To access profiling records, you can query the `MetaDB`. Profiling records are available under the `profiling` table.

In [None]:
from pathlib import Path

from daglib.metadata import MetaDB

db = MetaDB()

In [None]:
db.query("""
SELECT *
FROM profiling
""")

### Drop all data from Metadata DB

In [None]:
db.drop()  # drops all files and directories in the metadata directory

list(Path("meta/profiling/").rglob("*.avro"))

db.query("""
SELECT *
FROM profiling
""")

### Conducting Analytics on Profiling Data

Records for all runs where profiling is enabled will be saved to the metadata directory.
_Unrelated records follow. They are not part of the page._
-- ==== Sys2Proof/Laws/PerInstr.lean ====
section
/-! SUPPORT. The encoding, instruction by instruction: the fields that the encoder gives an instruction decode to it, and
fields that its length has no room for are 0 (16 R245 to R254). -/

namespace Sys2Proof.Laws

open Sys2Proof

/-- Extension words that a form does not have are 0. -/
def fieldsFit (r : Raw) : Prop := (r.l = 1 → r.x1 = 0 ∧ r.x2 = 0) ∧ (r.l = 2 → r.x2 = 0)

/-- The fields of an encoded, well-formed instruction decode to it and fit its length. -/
def Encoding.Statement (i : Instr) : Prop :=
  i.isEvent = false → fieldsFit (rawOf i) ∧ (i.WellFormed → (rawOf i).decode = .ok i)

/-! ## The issue-control fields -/

/-- Fields that hold the issue-control fields of an instruction. -/
def holdsCtl (r : Raw) (c : Ctl) : Prop :=
  r.stall = c.stall ∧ r.fe = c.fe ∧ r.y = BitVec.ofBool c.y ∧ r.g = (c.raw 0 0).g ∧ r.gn = (c.raw 0 0).gn

theorem ctl_of_holds {r : Raw} {c : Ctl} (h : holdsCtl r c) : r.ctl = .ok c := by
  obtain ⟨stall, y, fe, guard⟩ := c
  obtain ⟨h1, h2, h3, h4, h5⟩ := h
  unfold Raw.ctl
  rw [h1, h2, h3, h4, h5]
  cases guard with
  | none => cases y <;> rfl
  | some q =>
    obtain ⟨g, neg⟩ := q
    have e : ∀ g : BitVec 3, ∀ neg y : Bool,
        (BitVec.ofNat 4 (g.toNat + 1) == 0) = false ∧ ¬ 8 < (BitVec.ofNat 4 (g.toNat + 1)).toNat ∧
        BitVec.ofNat 3 ((BitVec.ofNat 4 (g.toNat + 1)).toNat - 1) = g ∧ (BitVec.ofBool neg == 1) = neg ∧
        (BitVec.ofBool y == 1) = y := by decide
    obtain ⟨e1, e2, e3, e4, e5⟩ := e g neg y
    simp only [Ctl.raw, e1, e2, e3, e4, e5, if_false, Bool.false_eq_true]

/-- An instruction whose fields name it decodes. -/
theorem decode_ok {i : Instr} {c : Ctl} (hl : ((rawOf i).l == 0) = false) (hc : holdsCtl (rawOf i) c)
    (hk : (rawOf i).candidate c = .ok i) (hw : i.WellFormed) : (rawOf i).decode = .ok i := by
  have h : illegalReason i = none := by simpa [Instr.WellFormed, legal] using hw
  simp only [Raw.decode, hl, ctl_of_holds hc, hk, h, if_true, if_false, Bool.false_eq_true]

theorem encoding_of {i : Instr} (c : Ctl) (hf : fieldsFit (rawOf i)) (hl : ((rawOf i).l == 0) = false)
    (hc : holdsCtl (rawOf i) c) (hk : (rawOf i).candidate c = .ok i) : Encoding.Statement i :=
  fun _ => ⟨hf, decode_ok hl hc hk⟩

/-- The 64-bit form. -/
theorem short_of {i : Instr} (c : Ctl) (hl : (rawOf i).l = 1) (h1 : (rawOf i).x1 = 0) (h2 : (rawOf i).x2 = 0)
    (hc : holdsCtl (rawOf i) c) (hk : (rawOf i).candidate c = .ok i) : Encoding.Statement i :=
  encoding_of c ⟨fun _ => ⟨h1, h2⟩, fun _ => h2⟩ (by rw [hl]; rfl) hc hk

/-- The 96-bit form. -/
theorem mid_of {i : Instr} (c : Ctl) (hl : (rawOf i).l = 2) (h2 : (rawOf i).x2 = 0)
    (hc : holdsCtl (rawOf i) c) (hk : (rawOf i).candidate c = .ok i) : Encoding.Statement i :=
  encoding_of c ⟨fun h => absurd (hl.symm.trans h) (by decide), fun _ => h2⟩ (by rw [hl]; rfl) hc hk

/-- The 128-bit form. -/
theorem long_of {i : Instr} (c : Ctl) (hl : (rawOf i).l = 3)
    (hc : holdsCtl (rawOf i) c) (hk : (rawOf i).candidate c = .ok i) : Encoding.Statement i :=
  encoding_of c ⟨fun h => absurd (hl.symm.trans h) (by decide), fun h => absurd (hl.symm.trans h) (by decide)⟩
    (by rw [hl]; rfl) hc hk

/-- An event has no encoding. -/
theorem event_of {i : Instr} (h : i.isEvent = true) : Encoding.Statement i := fun h' => absurd h (by simp [h'])

/-! ## Codes -/

theorem ofCode_code (t : Ty) : Ty.ofCode t.sub.toNat = some t := by
  cases t with
  | alpha n => revert n; decide
  | _ => decide

theorem ty_of {r : Raw} {t : Ty} (h : r.sub = t.sub) : r.ty = .ok t := by simp [Raw.ty, h, ofCode_code]

theorem alpha_of {r : Raw} {n : BitVec 4} (h : r.sub = (Ty.alpha n).sub) : r.alpha = .ok n := by
  simp [Raw.alpha, h, ofCode_code]

theorem code_lt (t : Ty) : t.code < 256 := by
  cases t with
  | alpha n => simp only [Ty.code]; omega
  | _ => decide

theorem sub_toNat (t : Ty) : t.sub.toNat = t.code := by
  simp only [Ty.sub, BitVec.toNat_ofNat]
  exact Nat.mod_eq_of_lt (code_lt t)

theorem code_back (t : Ty) : Ty.ofCode t.code = some t := by rw [← sub_toNat, ofCode_code]

theorem x1_cvt (st : Ty) (part : BitVec 3) (sat : Bool) (delta : BitVec 4) :
    (cvtX st part sat delta).toNat = st.code + part.toNat * 2 ^ 8 + sat.toNat * 2 ^ 11 + delta.toNat * 2 ^ 12 := by
  have := code_lt st
  have := part.isLt
  have := delta.isLt
  have : sat.toNat ≤ 1 := by cases sat <;> decide
  simp only [cvtX, BitVec.toNat_ofNat]
  omega

theorem st_cvt {r : Raw} {st : Ty} {part : BitVec 3} {sat : Bool} {delta : BitVec 4} (h : r.x1 = cvtX st part sat delta) :
    r.st = .ok st := by
  have e : r.x1.toNat % 256 = st.code := by
    rw [h, x1_cvt]
    have := code_lt st
    omega
  simp [Raw.st, e, code_back]

theorem part_cvt {r : Raw} {st : Ty} {part : BitVec 3} {sat : Bool} {delta : BitVec 4}
    (h : r.x1 = cvtX st part sat delta) : r.part = part := by
  apply BitVec.eq_of_toNat_eq
  rw [Raw.part, h, x1_cvt, BitVec.toNat_ofNat]
  have := code_lt st
  have := part.isLt
  have := delta.isLt
  have : sat.toNat ≤ 1 := by cases sat <;> decide
  omega

theorem sat_cvt {r : Raw} {st : Ty} {part : BitVec 3} {sat : Bool} {delta : BitVec 4}
    (h : r.x1 = cvtX st part sat delta) : r.x1.getLsbD 11 = sat := by
  rw [h, BitVec.getLsbD, x1_cvt, Nat.testBit_eq_decide_div_mod_eq]
  have := code_lt st
  have := part.isLt
  have := delta.isLt
  have : sat.toNat ≤ 1 := by cases sat <;> decide
  have e : (st.code + part.toNat * 2 ^ 8 + sat.toNat * 2 ^ 11 + delta.toNat * 2 ^ 12) / 2 ^ 11 % 2 = sat.toNat := by omega
  rw [e]
  cases sat <;> rfl

theorem delta_cvt {r : Raw} {st : Ty} {part : BitVec 3} {sat : Bool} {delta : BitVec 4}
    (h : r.x1 = cvtX st part sat delta) : r.delta = delta := by
  apply BitVec.eq_of_toNat_eq
  rw [Raw.delta, h, x1_cvt, BitVec.toNat_ofNat]
  have := code_lt st
  have := part.isLt
  have := delta.isLt
  have : sat.toNat ≤ 1 := by cases sat <;> decide
  omega

/-- A field at the foot of an extension word, and one above it. -/
theorem low_field {n m w : Nat} (a : BitVec n) (b : BitVec m) (h : n + m ≤ w) :
    BitVec.ofNat n (BitVec.ofNat w (a.toNat + b.toNat * 2 ^ n)).toNat = a := by
  apply BitVec.eq_of_toNat_eq
  rw [BitVec.toNat_ofNat, BitVec.toNat_ofNat, Nat.mod_mod_of_dvd _ (Nat.pow_dvd_pow 2 (by omega)),
    Nat.add_mul_mod_self_right, Nat.mod_eq_of_lt a.isLt]

theorem high_field {n m w : Nat} (a : BitVec n) (b : BitVec m) (h : n + m ≤ w) :
    BitVec.ofNat m ((BitVec.ofNat w (a.toNat + b.toNat * 2 ^ n)).toNat / 2 ^ n) = b := by
  apply BitVec.eq_of_toNat_eq
  have hlt : a.toNat + b.toNat * 2 ^ n < 2 ^ w := by
    have ha := a.isLt
    have hb := b.isLt
    have h1 : a.toNat + b.toNat * 2 ^ n < (b.toNat + 1) * 2 ^ n := by rw [Nat.add_mul, Nat.one_mul]; omega
    have h2 : (b.toNat + 1) * 2 ^ n ≤ 2 ^ m * 2 ^ n := Nat.mul_le_mul_right _ hb
    have h3 : 2 ^ m * 2 ^ n ≤ 2 ^ w := by rw [← Nat.pow_add]; exact Nat.pow_le_pow_right (by decide) (by omega)
    omega
  rw [BitVec.toNat_ofNat, BitVec.toNat_ofNat, Nat.mod_eq_of_lt hlt, Nat.add_mul_div_right _ _ (Nat.two_pow_pos n),
    Nat.div_eq_of_lt a.isLt, Nat.zero_add, Nat.mod_eq_of_lt b.isLt]

/-- A field alone in a wider word. -/
theorem only_field {n w : Nat} (a : BitVec n) (h : n ≤ w) : BitVec.ofNat n (a.setWidth w).toNat = a := by
  apply BitVec.eq_of_toNat_eq
  rw [BitVec.toNat_ofNat, BitVec.toNat_setWidth, Nat.mod_mod_of_dvd _ (Nat.pow_dvd_pow 2 h), Nat.mod_eq_of_lt a.isLt]

theorem gath_back (x : GathX) : GathX.ofWord x.word = x := by
  obtain ⟨scale, row, rl⟩ := x
  have := scale.isLt
  have := rl.isLt
  have hr : row.toNat ≤ 1 := by cases row <;> decide
  have e : (GathX.word ⟨scale, row, rl⟩).toNat = scale.toNat + row.toNat * 2 ^ 20 + rl.toNat * 2 ^ 21 := by
    simp only [GathX.word, BitVec.toNat_ofNat]
    omega
  have e1 : (scale.toNat + row.toNat * 2 ^ 20 + rl.toNat * 2 ^ 21) / 2 ^ 20 % 2 = row.toNat := by omega
  simp only [GathX.ofWord, e, GathX.mk.injEq]
  refine ⟨BitVec.eq_of_toNat_eq ?_, ?_, BitVec.eq_of_toNat_eq ?_⟩
  · rw [BitVec.toNat_ofNat]; omega
  · rw [Nat.testBit_eq_decide_div_mod_eq, e1]; cases row <;> rfl
  · rw [BitVec.toNat_ofNat]; omega

theorem smk_back (x : SmkX) : SmkX.ofWord x.word = x := by
  obtain ⟨slot, l0, n1⟩ := x
  have := slot.isLt
  have := l0.isLt
  have := n1.isLt
  have e : (SmkX.word ⟨slot, l0, n1⟩).toNat = slot.toNat + l0.toNat * 2 ^ 4 + n1.toNat * 2 ^ 9 := by
    simp only [SmkX.word, BitVec.toNat_ofNat]
    omega
  simp only [SmkX.ofWord, e, SmkX.mk.injEq]
  refine ⟨BitVec.eq_of_toNat_eq ?_, BitVec.eq_of_toNat_eq ?_, BitVec.eq_of_toNat_eq ?_⟩ <;>
    (rw [BitVec.toNat_ofNat]; omega)

theorem long_back (v : DWord) : BitVec.ofNat 64 ((BitVec.ofNat 32 v.toNat).toNat +
    (BitVec.ofNat 32 (v.toNat / 2 ^ 32)).toNat * 2 ^ 32) = v := by
  apply BitVec.eq_of_toNat_eq
  have := v.isLt
  simp only [BitVec.toNat_ofNat]
  omega

theorem slda_sub (wide : Bool) (add : BitVec 6) :
    (BitVec.ofNat 8 (wide.toNat + add.toNat * 4)).toNat = wide.toNat + add.toNat * 4 := by
  have := add.isLt
  have : wide.toNat ≤ 1 := by cases wide <;> decide
  simp only [BitVec.toNat_ofNat]
  omega

theorem slda_wide (wide : Bool) (add : BitVec 6) : (BitVec.ofNat 8 (wide.toNat + add.toNat * 4)).getLsbD 0 = wide := by
  revert add
  cases wide <;> decide

theorem slda_add (wide : Bool) (add : BitVec 6) :
    BitVec.ofNat 6 ((BitVec.ofNat 8 (wide.toNat + add.toNat * 4)).toNat / 4) = add := by
  revert add
  cases wide <;> decide

theorem gshf_width (width : BitVec 2) (delta : BitVec 4) (k : Nat) :
    BitVec.ofNat 2 ((BitVec.ofNat 32 (delta.toNat + width.toNat * 2 ^ 4 + k * 2 ^ 6)).toNat / 2 ^ 4) = width := by
  apply BitVec.eq_of_toNat_eq
  have := delta.isLt
  have := width.isLt
  simp only [BitVec.toNat_ofNat]
  omega

theorem gshf_delta (width : BitVec 2) (delta : BitVec 4) (k : Nat) :
    BitVec.ofNat 4 (BitVec.ofNat 32 (delta.toNat + width.toNat * 2 ^ 4 + k * 2 ^ 6)).toNat = delta := by
  apply BitVec.eq_of_toNat_eq
  have := delta.isLt
  have := width.isLt
  simp only [BitVec.toNat_ofNat]
  omega

theorem gshf_kind (kind : GKind) (width : BitVec 2) (delta : BitVec 4) :
    GKind.ofCode ((BitVec.ofNat 32 (delta.toNat + width.toNat * 2 ^ 4 + kind.code * 2 ^ 6)).toNat / 2 ^ 6 % 4) =
      some kind := by
  revert delta width
  cases kind <;> decide

theorem x1_dota (am : BitVec 4) (nmax : BitVec 8) :
    (BitVec.ofNat 32 ((Ty.alpha am).code + nmax.toNat * 2 ^ 8)).toNat = (Ty.alpha am).code + nmax.toNat * 2 ^ 8 := by
  have := code_lt (Ty.alpha am)
  have := nmax.isLt
  simp only [BitVec.toNat_ofNat]
  omega

theorem st_dota {r : Raw} {am : BitVec 4} {nmax : BitVec 8}
    (h : r.x1 = BitVec.ofNat 32 ((Ty.alpha am).code + nmax.toNat * 2 ^ 8)) : r.st = .ok (.alpha am) := by
  have e : r.x1.toNat % 256 = (Ty.alpha am).code := by
    rw [h, x1_dota]
    have := code_lt (Ty.alpha am)
    omega
  simp [Raw.st, e, code_back]

theorem nmax_dota (am : BitVec 4) (nmax : BitVec 8) :
    BitVec.ofNat 8 ((BitVec.ofNat 32 ((Ty.alpha am).code + nmax.toNat * 2 ^ 8)).toNat / 2 ^ 8) = nmax := by
  apply BitVec.eq_of_toNat_eq
  rw [x1_dota, BitVec.toNat_ofNat]
  have := code_lt (Ty.alpha am)
  have := nmax.isLt
  omega

theorem mma_ta (ta tb : BitVec 4) : BitVec.ofNat 4 (opSub ta.toNat tb.toNat 0).toNat = ta := by
  revert ta tb
  decide

theorem mma_tb (ta tb : BitVec 4) : BitVec.ofNat 4 ((opSub ta.toNat tb.toNat 0).toNat / 16) = tb := by
  revert ta tb
  decide

theorem hgidx_back (slot : BitVec 4) (level : BitVec 5) (corner : BitVec 8) :
    BitVec.ofNat 4 (BitVec.ofNat 32 (slot.toNat + level.toNat * 2 ^ 4 + corner.toNat * 2 ^ 9)).toNat = slot ∧
    BitVec.ofNat 5 ((BitVec.ofNat 32 (slot.toNat + level.toNat * 2 ^ 4 + corner.toNat * 2 ^ 9)).toNat / 2 ^ 4) = level ∧
    BitVec.ofNat 8 ((BitVec.ofNat 32 (slot.toNat + level.toNat * 2 ^ 4 + corner.toNat * 2 ^ 9)).toNat / 2 ^ 9) =
      corner := by
  have := slot.isLt
  have := level.isLt
  have := corner.isLt
  refine ⟨?_, ?_, ?_⟩ <;> (apply BitVec.eq_of_toNat_eq; simp only [BitVec.toNat_ofNat]; omega)

theorem mod_back (scope : BitVec 3) (ret : Bool) :
    BitVec.ofNat 3 ((atomMod scope ret).toNat / 2) = scope ∧ (atomMod scope ret).getLsbD 0 = ret := by
  revert scope ret
  decide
All records are loaded to the `profiling` table.

In [None]:
import time
import random

import daglib

for _ in range(5):  # create and run the DAG 5 times
    dag = daglib.Dag(name="example2", description="This is another example DAG", profile=True)


    @dag.task()
    def task_1():
        """Do some stuff"""
        time.sleep(random.randint(1, 3))
        return [1, 2, 3]


    @dag.task(final=True)
    def task_2(task_1):
        """Do some other stuff"""
        return list(map(lambda x: x * random.randint(1, 10), task_1))


    print(dag.run())

In [None]:
db = daglib.metadata.MetaDB()

db.query("""
SELECT AVG(task_runtime) AS avg_task_runtime
FROM profiling
""")

In [None]:
db.drop()